After a long moment of hesitation, Leland nodded.
“Why don’t I do that while you talk him through a shift?” I picked up the shovel where it had obviously landed when he’d pounced on her, prepared to use it as a weapon, if I had to. The sooner we got Leland in human form, the sooner we could question him about Justus. And disarm him of his claws.

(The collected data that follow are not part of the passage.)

-- ==== Sys2Proof/Machine/SchedOps.lean ====
section
/-! DEFINITION. Shared operations of the Stage Manager on running launches: ending a kernel, suspending a context,
replaying an item, preempting a fill launch (R89, R90, R97, R137, R294, R313). -/

namespace Sys2Proof.Machine

/-- What remains of a Stage when its kernel ends or is stopped (R89, R97, R313): queues, slots, weight registers, the
finished-tile queue, outstanding transfers and Tally contributions go; memories keep their contents. -/
def Stage.cleared (t : Stage) (w : PrmWait) : Stage :=
  { t with
    inst := none
    prm := { Prm.idle with wait := w }
    mx := { Mxa.empty with acc := t.mx.acc, accEcc := t.mx.accEcc }
    sn := { t.sn with queue := [] }
    sh := Shd.empty
    tally := tallyEmpty
    tags := [] }

/-- A Stage's instance is gone, and with it what the link had ended of its Rolls (R354, R356). -/
def State.freeStage (s : State) (n : Nat) (w : PrmWait) : State :=
  { s.modStage n (fun x => x.cleared w) with link := { s.link with ended := s.link.ended.filter (fun r => decide (r ≠ .roll n)) } }

/-- Stages of a list cleared. -/
def State.clearStages (s : State) (w : PrmWait) : List Nat → State
  | [] => s
  | n :: t => (s.freeStage n w).clearStages w t

/-- A fill launch has run longer than its budget of 50 µs (R310). -/
def State.overran (s : State) (x : Launch) : Bool :=
  decide (x.state = 1 ∧ 50000 < s.now.toNat - x.started) && ((s.ctx? x.ctx).map (fun (c : Ctx) => !c.lead)).getD false

/-- A kernel ended on every Stage its launch still holds (R89, R137); the launch goes back to waiting. A fill launch that has run too long
counts (R310). -/
def State.endLaunch (s : State) (l : Nat) : State :=
  match s.launch? l with
  | none => s
  | some x =>
    let s := if s.overran x then s.bump .smgFillOverrun 0 1 else s
    (s.clearStages .run x.stages).modLaunch l
      (fun y => { y with state := 0, stages := [], left := 0, tally := tallyEmpty, tags := [] })

/-- Pins of a launch's item released (R271, R313). -/
def State.dropPins (s : State) (p : Pin → Bool) : State :=
  { s with sched := { s.sched with pins := s.sched.pins.filter (fun x => !p x) } }

/-- A context suspended at once, with its cause and event (R294, R334, R487); one that is suspended already keeps its cause, unless it now needs
a restore (R447). -/
def State.suspend (s : State) (c cause : Nat) : State :=
  match s.ctx? c with
  | none => s
  | some x =>
    if x.suspended ∧ cause ≠ 4 then s
    else (s.modCtx c (fun y => { y with suspended := true, suspCause := cause })).post 0x0011 1 (some c) [w64 cause]

/-- Two launches of the lead serve the same item: one virtual rank and micro-batch, or one group (R137, R268). -/
def sameItem (a b : Launch) : Bool :=
  decide (a.ctx = b.ctx) && decide (a.vrank = b.vrank) && decide (a.mb = b.mb) && decide (a.group = b.group)

/-- A launch serves a micro-batch of a virtual rank. -/
def Launch.of (x : Launch) (v m : Nat) : Bool := x.insts.contains (v, m) || decide (v = x.vrank ∧ m = x.mb)

/-- The launches of an item run again from their first instruction (R51, R137, R275), with the payloads of this device's own senders in their queue
and their logged inputs supplied again, and the gathers of their group made again. -/
def State.replayItem (s : State) (x : Launch) : State :=
  let ls := s.sched.launches.filter (fun y => sameItem x y)
  let s := ls.foldl (fun s y => if y.state = 1 then s.endLaunch y.id else s) s
  let back := s.link.pipeTaken.filter (fun m => decide (m.ctx = x.ctx ∧ m.dev = s.link.me) && x.of m.dstVr m.mb)
  { s with
    sched := { s.sched with
      replayed := true
      launches := s.sched.launches.map (fun y =>
        if sameItem x y then { y with state := 0, stages := [], left := 0, tally := tallyEmpty, tags := [] }
        else if y.ctx = x.ctx ∧ y.kind = 1 ∧ y.state = 2 ∧ y.insts.any (fun i => x.insts.contains i) = true then { y with state := 0 } else y) }
    link := { s.link with
      pipeIn := s.link.pipeIn ++ back
      pipeTaken := s.link.pipeTaken.filter (fun m => !(decide (m.ctx = x.ctx) && x.of m.dstVr m.mb)) }
    pbk := { s.pbk with supplied := s.pbk.supplied.filter (fun m => !x.of m.1 m.2) } }

/-- A fill launch hard-preempted (R90, R312, R313, R315, R492): the Prompter-to-Booth Bells of its Stages stay as they
are; every eighth preemption in a row posts a starvation event. -/
def State.preempt (s : State) (l : Nat) : State :=
  match s.launch? l with
  | none => s
  | some x =>
    let s := (s.endLaunch l).dropPins (fun p => decide (p.launch = l))
    let s := s.modLaunch l (fun y => { y with preempts := x.preempts + 1 })
    let s := s.modCtx x.ctx (fun c => { c with preemptRun := Nat.min (x.preempts + 1) 0xFFFF })
    let s := s.bump .smgPreempt 0 1
    if (x.preempts + 1) % 8 = 0 then s.post 0x0012 1 (some x.ctx) [w64 x.kernel] else s

/-- A weight set no longer current and without references is freed with its tensors, with an event (R288). -/
def State.freeWset (s : State) (c num : Nat) : State :=
  match s.ctx? c with
  | none => s
  | some x =>
    let dead := x.wsets.filter (fun w => decide (w.refs = 0 ∧ w.num = num) && !w.current && w.loaded)
    let s := s.modCtx c (fun y =>
      { y with
        wsets := y.wsets.filter (fun w => !dead.contains w)
        tensors := y.tensors.filter (fun t => dead.isEmpty || decide (t.vr ≠ 65537 + num)) })
    dead.foldl (fun s w => s.post 0x0013 0 (some c) [w64 w.num]) s

/-- A weight set's reference given back (R287, R288). -/
def State.dropWset (s : State) (c num : Nat) : State :=
  (s.modCtx c (fun y => { y with wsets := y.wsets.map (fun w => if w.num = num then { w with refs := w.refs - 1 } else w) })).freeWset c num

/-- A micro-batch of the lead has ended when no launch but updates and collectives is left to serve it (R129, R271). -/
def State.mbOver (s : State) (ctx : Nat) (i : Nat × Nat) : Bool :=
  !s.sched.launches.any (fun y => decide (y.ctx = ctx ∧ y.state ≠ 2 ∧ (y.kind = 0 ∨ y.kind = 1 ∨ y.kind = 3)) && y.insts.contains i)

/-- A pin's group has ended (R129): every micro-batch it serves, or for a pin of a launch outside every loop everything but updates and
collectives. -/
def State.pinOver (s : State) (p : Pin) : Bool :=
  if p.insts.isEmpty then
    !s.sched.launches.any (fun y => decide (y.ctx = p.ctx ∧ y.state ≠ 2 ∧ (y.kind = 0 ∨ y.kind = 1 ∨ y.kind = 3)))
  else p.insts.all (s.mbOver p.ctx)

/-- The launches a fill Score lists for one micro-batch, in list order, each after the one before (R293, log entry 15). -/
def fillLaunches (c : Nat) (mb : Nat) (first : Nat) : List KernelDecl → Nat → List Nat → List Launch
  | [], _, _ => []
  | k :: t, j, deps =>
    { id := first + j, ctx := c, sheet := 0, entry := 0, kind := 0, backward := false, kernel := j, layer := 0,
      vrank := 0, mb := mb, group := none, deps := deps, cap := k.instances, state := 0, stages := [], left := 0,
      serves := 1, insts := [(0, mb)], fetched := false, started := 0, preempts := 0, noTally := true, tally := tallyEmpty, tallied := false, tags := [] }
    :: fillLaunches c mb first t (j + 1) [first + j]

/-- The next micro-batch of a fill context enters its launch order (R293). -/
def State.nextFill (s : State) (c : Nat) : State :=
  match s.ctx? c with
  | none => s
  | some x =>
    match x.score with
    | none => s
    | some sc =>
      let ls := fillLaunches c x.mbNext s.sched.nextLaunch sc.kernels 0 []
      let s := s.modCtx c (fun y => { y with mbNext := x.mbNext + 1, submitted := x.mbNext + 1 })
      { s with
        sched := { s.sched with
          launches := s.sched.launches ++ ls, nextLaunch := s.sched.nextLaunch + ls.length } }

/-- A fill context takes up the host's next micro-batch, if it has been submitted: how the host submits one is not in the spec, so whether it
has is a free value (log entry 15). -/
def State.takeWork (s : State) (c : Nat) : State :=
  let t := { s with freeCtr := s.freeCtr + 1 }
  if Config.hostSubmits s.freeCtr c then t.nextFill c else t

/-- The figures a completed lead launch gives (R268): its gather or compute time by layer and direction. -/
def State.measure (s : State) (c : Ctx) (x : Launch) : State :=
  let ns := s.now.toNat - x.started
  let m : List Meas := match c.shape with
    | none => []
    | some h => if x.kind = 0 ∨ x.kind = 1 then
        [⟨x.sheet, x.vrank % h.sq, x.layer, x.backward, decide (x.kind = 1), ns, x.insts, x.fetched⟩] else []
  { s with
    sched := { s.sched with
      meas := s.sched.meas ++ m } }

/-- The launch's last instance has ended: its contributions join the step's; with the last launch of a micro-batch its pins, activations and
reserved rows are given up, and a fill micro-batch gives its weight set back (R129, R177, R268, R271, R283, R287). -/
def State.launchDone (s : State) (x : Launch) : State :=
  let s := if s.overran x then s.bump .smgFillOverrun 0 1 else s
  let s := s.modLaunch x.id (fun y => { y with state := 2, stages := [], left := 0, tallied := true, preempts := 0 })
  match s.ctx? x.ctx with
  | none => s
  | some c =>
    if c.lead then
      let ended := x.insts.filter (s.mbOver x.ctx)
      let s := s.dropPins (fun p => decide (p.ctx = x.ctx) && s.pinOver p)
      let s := (s.modCtx x.ctx (fun y =>
        { y with
          tensors := y.tensors.filter (fun t => !(ended.any (fun i => decide (t.vr = 2 ^ 20 * (i.2 + 1) + i.1)))) })).measure c x
      let s := { s with link := { s.link with rows := s.link.rows.filter (fun r => !(decide (r.ctx = x.ctx ∧ (x.kind = 0 ∨ x.kind = 3))
        && x.insts.contains (r.dst, r.mb))) } }
      if x.noTally || x.tallied then s
      else
        let t := s.sched.stepTally.add x.tally
        let s := if t.regs.any (fun e => e.2.sat) then s.setFld .tlyStatus 0 2 2 1 else s
        { s with sched := { s.sched with stepTally := t } }
    else
      let s := s.modCtx x.ctx (fun y => { y with preemptRun := 0 })
      let s := { s with link := { s.link with rows := s.link.rows.filter (fun r => decide (r.ctx ≠ x.ctx ∨ r.mb ≠ x.mb)) } }
      if !(s.sched.launches.any (fun y => sameItem x y && decide (y.state ≠ 2))) then
        let s := s.dropPins (fun p => decide (p.ctx = x.ctx ∧ p.mb = x.mb))
        let s := match s.sched.refs.find? (fun r => decide (r.1 = x.ctx) && decide (r.2.1 = x.mb)) with
          | none => s
          | some r =>
            ({ s with sched := { s.sched with refs := s.sched.refs.filter (fun q => decide (q ≠ r)) } }).dropWset
              x.ctx r.2.2
        ({ s with
           sched := { s.sched with
             launches := s.sched.launches.filter (fun y => !(sameItem x y)) } }).takeWork x.ctx
      else s

/-- An instance has ended on Stage `n` (R112): the Stage is free; its Tally contributions go to its launch. -/
def State.instDone (s : State) (n : Nat) : State :=
  let t := s.stage n
  match t.inst with
  | none => s
  | some i =>
    let s := s.freeStage n .run
    match s.launch? i.launch with
    | none => s
    | some x =>
      let x := { x with
        stages := x.stages.filter (fun k => decide (k ≠ n))
        left := x.left - 1
        tally := x.tally.add t.tally
        tags := (t.tags ++ x.tags).eraseDups }
      let s := s.modLaunch i.launch (fun _ => x)
      if x.left = 0 then s.launchDone x else s

end Sys2Proof.Machine
end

Robyn shrugged with a glance at Leland. “I’m game if you are.”
FIFTEEN
Robyn
Still spooked from my near-death experience, I walked Leland away from the grave, hyper-conscious that if I startled him, I could wind up right back in the dirt, with him on my chest. Leland’s infection and transition had obviously been even more traumatic than mine, and until then, he’d never even met another shifter. He would be taking his very first behavioral cues from us, and I understood that if he didn’t trust us, rather than helping a stray, we’d be creating a rogue. A true wildcat.
While Titus finished digging the hole, I gave Leland softly-voiced, patient instructions for how to take his shift into his own hands. “You aren’t at the mercy of it,” I told him. “I know you didn’t have any choice that first time, but you do now. And the same goes for all your new feline instincts and urges. No matter which form you’re in, you are in charge of your body, not the other way around. But sometimes the easiest way to exercise that control is to relinquish a little bit of it. Your body knows what to do. All you have to do is get out of your own way.”
By the time the hole was deep enough, Leland was nearly finished with his shift. As Titus lifted Ivy’s lifeless body and lowered her into the grave, Leland carefully rose from the leaf-strewn dirt—finally human and naked—to watch.